Ram Mudambi – Thank you very much and thank you for bringing up about my novel writing, which is my passion very close to my heart. My novels are all in English, unfortunately, but I haven’t yet found a Italian translator, so I’m very happy to talk to anybody who was so interested. Let me take a slight issue with with what you mentioned. There is an entire branch of scholarly endeavor, as you probably know, focusing on the economics of the arts. There is a lot of commercial art. Movies are an obvious example. J.K. Rowling is an example, obviously, of somebody who made billions of dollars writing novels. So clearly creativity and J.K. Rowling has always said in every interview that she only wrote to make money. She was not writing for art. There’s no question of writing art. I was starving and I wanted to make money. I was writing novels to make money. And she has been very successful, billions of dollars doing that. So Steven Spielberg creates art, but he creates money. So there is definitely a very similar funnel in the creative art situation. Right. I mean, Riccardo Muti makes a lot of money. All the great soprano who sing in this theater I’m sure, also make a lot of money. So there is definitely money to be made. And there is a very big commercial aspect to art. We all know that every renaissance painter, they were doing what they were doing also for the money. So the creativity definitely evoked a lot of money.

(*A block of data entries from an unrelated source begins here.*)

-- ==== Sys2Proof/Machine/SeqCsr.lean ====
section
/-!
DEFINITION. Machine/SeqCsr.lean: the control registers of the sequencer (R286, R287, R122, R123, R177, R179, R247, R248, R278, R296,
R405, R437, R441, R443) and the instructions GETC and SETC that reach them.
-/
namespace Sys2Proof.Machine

/-! ## Numbers and modes -/

/-- Register numbers of a pump, from 0x060 + 0x20p on. -/
def csrPump (n : Nat) : Option (Nat × Nat) :=
  if 0x060 ≤ n ∧ n < 0x0A0 then some ((n - 0x060) / 0x20, (n - 0x060) % 0x20) else none

/-- The number is assigned (R287, R405, R437, R441, R443). -/
def csrAssigned (n : Nat) : Bool :=
  decide (n ≤ 0x016 ∧ n ≠ 0x00E ∧ n ≠ 0x00F) || n == 0x018 || decide (0x01A ≤ n ∧ n ≤ 0x043) || decide (0x048 ≤ n ∧ n ≤ 0x04B)
    || decide (0x050 ≤ n ∧ n ≤ 0x056) || decide (0x100 ≤ n ∧ n < 0x240)
    || (match csrPump n with | some (_, k) => decide (k ≤ 3 ∨ (8 ≤ k ∧ k ≤ 16)) | none => false)

/-- Only supervisor mode reaches the register. -/
def csrSuper (n : Nat) : Bool :=
  decide (0x004 ≤ n ∧ n ≤ 0x016) || decide (0x01A ≤ n ∧ n ≤ 0x03F) || decide (0x051 ≤ n ∧ n ≤ 0x056)
    || (match csrPump n with | some (_, k) => decide (8 ≤ k) | none => false)

/-- The register has a writable field. -/
def csrWritable (n : Nat) : Bool :=
  [0x000, 0x001, 0x004, 0x005, 0x006, 0x009, 0x00A, 0x00C, 0x00D, 0x010, 0x011, 0x012, 0x014, 0x015, 0x016, 0x051, 0x056].contains n
    || decide (0x01C ≤ n ∧ n ≤ 0x02F) || decide (0x040 ≤ n ∧ n ≤ 0x043)
    || (match csrPump n with | some (_, k) => k == 0 || k == 16 | none => false)

/-! ## Reads -/

/-- SSTAT (R287). -/
def sstat (x : Region) (r : Nat) : Nat :=
  x.seq.events.length * 2 ^ 16 + r * 2 ^ 8 + (if x.seq.sup then 2 ^ 7 else 0) + ownerOf x

/-- TSTAT (R437): a full element trap queue stands for class 2. -/
def tstat (x : Region) : Nat :=
  (if x.seq.pmode then 1 else 0)
    + (upto 8).foldl (fun a c =>
        if (x.seq.pending.any fun t => t.cls == c) || (c == 2 && x.etq != []) then a + 2 ^ (8 + c) else a) 0

/-- 64 bits of a record at the head of a queue, or 0. -/
def headWord {w : Nat} (l : List (BitVec w)) (i : Nat) : BitVec 64 :=
  match l with
  | v :: _ => v.extractLsb' (64 * i) 64
  | [] => 0

/-- The tile status window: ESTAT, or STATE 15 at a fused site. -/
def tileWindow (s : State) (r k : Nat) : Nat :=
  if siteOk (getR s r) (k / 16) then estat (getE s (ekey r (k / 16) (k % 16))) else 15

/-- A pump's registers (R278). -/
def csrReadPump (u : Pump) (k : Nat) : BitVec 64 :=
  if k = 0 then BitVec.ofNat 64 (pmst u) else if k = 1 then u.pmflt0 else if k = 2 then u.pmflt1 else if k = 3 then u.pmflt2
  else if 8 ≤ k ∧ k ≤ 15 then u.pmdsc.extractLsb' (64 * (k - 8)) 64 else 0

/-- The value of a control register; a WO register reads as 0 (R7). -/
def csrRead (s : State) (r n : Nat) : BitVec 64 :=
  let x := getR s r
  let q := x.seq
  if n = 0x000 then q.fpctl.setWidth 64
  else if n = 0x001 then q.fpst.setWidth 64
  else if n = 0x002 then BitVec.ofNat 64 (sstat x r)
  else if n = 0x003 then BitVec.ofNat 64 x.cycle
  else if n = 0x004 then q.rtentry
  else if n = 0x005 then q.tvec
  else if n = 0x006 then q.tpc
  else if n = 0x007 then q.tcause
  else if n = 0x008 then q.tval
  else if n = 0x009 then BitVec.ofNat 64 (tstat x)
  else if n = 0x00A then q.tscr
  else if n = 0x00B then BitVec.ofNat 64 x.etq.length
  else if n = 0x010 then q.slotadr
  else if n = 0x012 then q.strmctl
  else if n = 0x013 then q.cfgerr
  else if 0x014 ≤ n ∧ n ≤ 0x016 then tget q.cfgmap (n - 0x014) 0
  else if n = 0x018 then q.sqside
  else if 0x01A ≤ n ∧ n ≤ 0x01B then tget q.codewin (n - 0x01A) 0
  else if 0x01C ≤ n ∧ n ≤ 0x01F then tget q.sqbind (n - 0x01C) 0
  else if 0x020 ≤ n ∧ n ≤ 0x02F then tget q.spbind (n - 0x020) 0
  else if 0x030 ≤ n ∧ n ≤ 0x03F then headWord x.etq (n - 0x030)
  else if 0x040 ≤ n ∧ n ≤ 0x043 then BitVec.ofNat 64 (mxst (tget x.islands (n - 0x040) {}))
  else if 0x048 ≤ n ∧ n ≤ 0x04B then (tget x.islands (n - 0x048) {}).mxflt
  else if n = 0x050 then BitVec.ofNat 64 (asidOf x)
  else if n = 0x051 then BitVec.ofNat 64 ((if x.ovf then 2 ^ 8 else 0) + x.faultq.length)
  else if 0x052 ≤ n ∧ n ≤ 0x055 then headWord x.faultq (n - 0x052)
  else if 0x100 ≤ n then BitVec.ofNat 64 (tileWindow s r (n - 0x100))
  else match csrPump n with
    | some (p, k) => csrReadPump (tget x.pumps p {}) k
    | none => 0

/-- The read synchronises with the completions of an engine (R354): some context of an island, or the pump, is not busy. -/
def csrAcquires (s : State) (r n : Nat) : Bool :=
  let v := csrRead s r n
  if 0x040 ≤ n ∧ n ≤ 0x043 then v.extractLsb' 12 4 != 15
  else match csrPump n with
    | some (_, 0) => !v.getLsbD 12
    | _ => false

/-! ## Writes -/

/-- What a write of a control register comes to. -/
inductive CsrSet where
  | ok (s : State)
  | wait
  | trap (cause : BitVec 8)
  deriving DecidableEq, Repr

/-- The event that a write is: its effect, if it has one. -/
def CsrSet.orElse (g : CsrSet) (s : State) : State := match g with | .ok t => t | _ => s

/-- SLOTDAT (R122, R123): the word takes effect from the next fabric cycle on (R77); a firing of this cycle comes first (log 27). -/
def setSlotdat (s : State) (r : Nat) (w : BitVec 64) : CsrSet :=
  let a := (getSeq s r).slotadr
  let st := (a.extractLsb' 8 5).toNat
  let n := (a.extractLsb' 0 4).toNat
  let key := ekey r st (a.extractLsb' 4 4).toNat
  if !siteOk (getR s r) st then .trap 0x02
  else match (getE s key).st with
    | .draining | .reconfiguring | .frozen => .wait
    | _ =>
      let s := modE s key fun e => { e with
        slots := tset e.slots n w
        busy := Nat.max e.busy ((getR s r).cycle + 1)
        faulty := (e.faulty &&& ~~~ BitVec.ofNat 16 (2 ^ n)) ||| (if faultyWord w then BitVec.ofNat 16 (2 ^ n) else 0) }
      .ok (modSeq s r fun q => { q with slotadr := (q.slotadr &&& 0x1FF0) ||| BitVec.ofNat 64 ((n + 1) % 16) })

/-- Fields of SPBIND and SQBIND. -/
def spMask : BitVec 64 := 0xF83FFF000001FF70
def sqMask : BitVec 64 := 0xF83FFF0000000000

/-- The binding that a SETC with EN = 1 would make is refused (R179, R296); `old` is the present binding. -/
def bindBad (s : State) (x : Region) (stream : Bool) (old v : BitVec 64) : Bool :=
  let d := ringDesc s (spDie v) (spRing v)
  let own := spEnabled old && spOut old && spDie old == spDie v && spRing old == spRing v
  decide (ringNcons d ≤ spCons v)
    || (if spOut v then spCons v != 0 || v.extractLsb' 0 17 != 0 || (ringPb d && !own)
        else stream && (!siteOk x (spSite v) || decide (5 < spQueue v)))

/-- PB of the ring of a binding. -/
def setPb (s : State) (b : BitVec 64) (v : Bool) : State :=
  setRingDesc s (spDie b) (spRing b) (ringPut (ringDesc s (spDie b) (spRing b)) 79 79 (if v then 1 else 0))

/-- PB follows the outbound bindings: the old ring's is cleared, the new one's is set. -/
def movePb (s : State) (old v : BitVec 64) : State :=
  let s := if spEnabled old && spOut old then setPb s old false else s
  if spEnabled v && spOut v then setPb s v true else s

/-- SPBINDn (R179): the direction and the queue of the binding that it replaces decide what the port keeps. -/
def setSpbind (s : State) (r n : Nat) (w : BitVec 64) : CsrSet :=
  let v := w &&& spMask
  let old := spOf s r n
  if spEnabled v && bindBad s (getR s r) true old v then .trap 0x02
  else
    let keeps := spEnabled old && spEnabled v && spOut old == spOut v
    let s := if keeps then movePb s old v else movePb (disablePort s r n) 0 v
    let s := if keeps && !spOut v && old != v then releaseSlots s r (.port r n) else s
    .ok (rebind (modSeq s r fun q => { q with spbind := tset q.spbind n v }) r)

/-- SQBINDn (R296). -/
def setSqbind (s : State) (r n : Nat) (w : BitVec 64) : CsrSet :=
  let v := w &&& sqMask
  let old := sqOf s r n
  if spEnabled v && bindBad s (getR s r) false old v then .trap 0x02
  else .ok (modSeq (movePb s old v) r fun q => { q with sqbind := tset q.sqbind n v })

/-- Fields of CFGMAPi (R287). -/
def cfgmapMask (i : Nat) : BitVec 64 := if i = 2 then 0x000000009F9F9F9F else 0x9F9F9F9F9F9F9F9F

/-- CFGMAPi (R287): an entry with V = 1 names one of the 20 sites. -/
def setCfgmap (s : State) (r i : Nat) (w : BitVec 64) : CsrSet :=
  let v := w &&& cfgmapMask i
  if (upto 8).any fun j => v.getLsbD (8 * j + 7) && decide (19 < (v.extractLsb' (8 * j) 5).toNat) then .trap 0x02
  else .ok (modSeq s r fun q => { q with cfgmap := tset q.cfgmap i v })

/-- ETPOP and XFQPOP remove the head record. -/
def popEtq (s : State) (r : Nat) : State := modR s r fun x => { x with etq := x.etq.tail }
def popFaultq (s : State) (r : Nat) : State := modR s r fun x => { x with faultq := x.faultq.tail }

/-- ETACT (R443): a Trapped element resumes (1) or halts (2). -/
def setEtact (s : State) (r st el act : Nat) : CsrSet :=
  let key := ekey r st el
  if !siteOk (getR s r) st || !(act == 1 || act == 2) then .trap 0x02
  else if (getE s key).st ≠ .trapped then .trap 0x02
  else .ok (modE s key fun e =>
    if act = 1 then { e with st := .running, busy := Nat.max e.busy ((getR s r).cycle + 1) } else { e with st := .halted })

/-- The registers of a pump that can be written (R278). -/
def setPump (s : State) (r p k : Nat) (w : BitVec 64) : State :=
  if k = 0 then modPump s r p fun u => { u with flags := clearFlags u.flags u.flagsNew (getR s r).cycle (w.setWidth 5) }
  else
    let s := if w.getLsbD 1 then pumpRetry s r p else s
    if w.getLsbD 0 then pumpClr s r p else s

/-- SETC of an assigned, writable register (R7, R286). -/
def csrWrite (s : State) (r n : Nat) (w : BitVec 64) : CsrSet :=
  let put := fun (f : Seq → Seq) => CsrSet.ok (modSeq s r f)
  if n = 0x000 then put fun q => { q with fpctl := w.setWidth 32 &&& 7 }
  else if n = 0x001 then put fun q => { q with fpst := q.fpst &&& ~~~ (w.setWidth 32 &&& 31) }
  else if n = 0x004 then put fun q => { q with rtentry := w &&& pcMask }
  else if n = 0x005 then put fun q => { q with tvec := w &&& pcMask }
  else if n = 0x006 then put fun q => { q with tpc := w &&& pcMask }
  else if n = 0x009 then put fun q => { q with pmode := w.getLsbD 0 }
  else if n = 0x00A then put fun q => { q with tscr := w }
  else if n = 0x00C then .ok (if w.getLsbD 0 then popEtq s r else s)
  else if n = 0x00D then setEtact s r (w.extractLsb' 6 5).toNat (w.extractLsb' 2 4).toNat (w.extractLsb' 11 2).toNat
  else if n = 0x010 then put fun q => { q with slotadr := w &&& 0x1FFF }
  else if n = 0x011 then setSlotdat s r w
  else if n = 0x012 then put fun q => { q with strmctl := w &&& 0x3FF }
  else if 0x014 ≤ n ∧ n ≤ 0x016 then setCfgmap s r (n - 0x014) w
  else if 0x01C ≤ n ∧ n ≤ 0x01F then setSqbind s r (n - 0x01C) w
  else if 0x020 ≤ n ∧ n ≤ 0x02F then setSpbind s r (n - 0x020) w
  else if 0x040 ≤ n ∧ n ≤ 0x043 then .ok (modM s r (n - 0x040) fun i => { i with flags := clearFlags i.flags i.flagsNew (getR s r).cycle (w.setWidth 6) })
  else if n = 0x051 then .ok (modR s r fun x => { x with ovf := x.ovf && !w.getLsbD 8 })
  else if n = 0x056 then .ok (if w.getLsbD 0 then popFaultq s r else s)
  else match csrPump n with
    | some (p, k) => .ok (setPump s r p k w)
    | none => .ok s

/-! ## GETC and SETC -/

/-- GETC: the checks of R286, then the read. -/
def execGetc (d : BitVec 5) (n : BitVec 12) : Meaning := fun s => seqDo s fun r q =>
  let k := n.toNat
  if !csrAssigned k then seqTrap s r 0x02 0
  else if csrSuper k && !q.sup then seqTrap s r 0x07 0
  else
    let v := csrRead s r k
    let acq := csrAcquires s r k
    seqNext s r fun q => setS (if acq then seqAcquire q 1 else q) d v

/-- SETC: the checks of R286, then the write, which takes effect before the next instruction begins. -/
def execSetc (a : BitVec 5) (n : BitVec 12) : Meaning := fun s => seqDo s fun r q =>
  let k := n.toNat
  if !csrAssigned k || !csrWritable k then seqTrap s r 0x02 0
  else if csrSuper k && !q.sup then seqTrap s r 0x07 0
  else match csrWrite s r k (getS q a) with
    | .ok s => seqNext s r id
    | .wait => seqWait s r
    | .trap c => seqTrap s r c 0

/-! ## The writes as steps of their units -/

/-- SLOTDAT_WRITE. -/
def execSlotdatWrite (r : Nat) (w : BitVec 64) : Meaning := fun s => withUnit (regionOk r) s fun s => (setSlotdat s r w).orElse s
/-- SPBIND_WRITE. -/
def execSpbindWrite (r n : Nat) (w : BitVec 64) : Meaning := fun s =>
  withUnit (regionOk r && decide (n < 16)) s fun s => (setSpbind s r n w).orElse s
/-- SQBIND_WRITE. -/
def execSqbindWrite (r n : Nat) (w : BitVec 64) : Meaning := fun s =>
  withUnit (regionOk r && decide (n < 4)) s fun s => (setSqbind s r n w).orElse s
/-- CFGMAP_WRITE. -/
def execCfgmapWrite (r n : Nat) (w : BitVec 64) : Meaning := fun s =>
  withUnit (regionOk r && decide (n < 3)) s fun s => (setCfgmap s r n w).orElse s
/-- XFQPOP and ETPOP. -/
def execXfqpop (r : Nat) : Meaning := fun s => withUnit (regionOk r) s fun s => popFaultq s r
def execEtpop (r : Nat) : Meaning := fun s => withUnit (regionOk r) s fun s => popEtq s r
/-- ETACT_RESUME and ETACT_HALT. -/
def execEtactResume (r st el : Nat) : Meaning := fun s => withUnit (elemOk s r st el) s fun s => (setEtact s r st el 1).orElse s
def execEtactHalt (r st el : Nat) : Meaning := fun s => withUnit (elemOk s r st el) s fun s => (setEtact s r st el 2).orElse s

/-- The record of an element is the next to join: none of an earlier cycle waits, nor one of its cycle with a lower number; its
cycle is over. -/
def trapNext (s : State) (key : Nat) : Bool :=
  let at_ := (getE s key).trapAt
  decide (at_ < (getR s (keyRegion key)).cycle)
    && s.elems.all fun p => keyRegion p.1 != keyRegion key || p.2.trapRec.isNone
      || decide (at_ < p.2.trapAt ∨ (at_ = p.2.trapAt ∧ key ≤ p.1))

/-- ELEMENT_TRAP_RECORD_QUEUE (R441): a record joins the queue of 16 in order of arrival. -/
def execElementTrapRecordQueue (r st el : Nat) : Meaning := fun s => withUnit (elemOk s r st el) s fun s =>
  let key := ekey r st el
  match (getE s key).trapRec with
  | some t => if (getR s r).etq.length < 16 && trapNext s key then
      modR (modE s key fun e => { e with trapRec := none }) r fun x => { x with
        etq := x.etq ++ [t]
        seq := if x.seq.exiting then { x.seq with exitCause := some (x.seq.exitCause.getD (BitVec.ofNat 8 (field t.toNat 39 32))) }
          else x.seq } else s
  | none => s

end Sys2Proof.Machine
end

Ram Mudambi – I think this is very similar to science. There is science for science sake, for people who are studying quasars or pulsars or whatever, the distant galaxies or atoms or whatever, or biology and so on, where they just are curious, interested in the science and not interested in making money. The same thing is true in art, right? There are some people, like in the movies in Hollywood, they are only interested in the money. Right. Okay. I’m interested in art, but I only want to make money out of this. Don’t make money. I don’t make it. I don’t make. And there are lots of people who are in the world of Richard Cave’s art for art’s sake, which is create art because they love it. So there’s that as well. Now, I would say that in the arts or the creativity world of art that you’re talking about, the percentage of people who do art for art’s sake is far bigger than the percentage of people doing science for science. And the funding for science for science sake is significantly bigger than the funding of arts for arts sake, right? So ultimately, the university think of the budget for the physics department or budget for the Department of painting. Maybe in Rome people say, yes, we need a physics department. We’re going to put money into physics. We need a painting department. Oh, well. So there’s much less money involved. The theory that there is a lot of creativity involved in that. And I think the difference between art and science is a question of degree, not of kind.
Sebastiano Bavetta – Thank you very much. Thank you to everybody who’s been here tonight.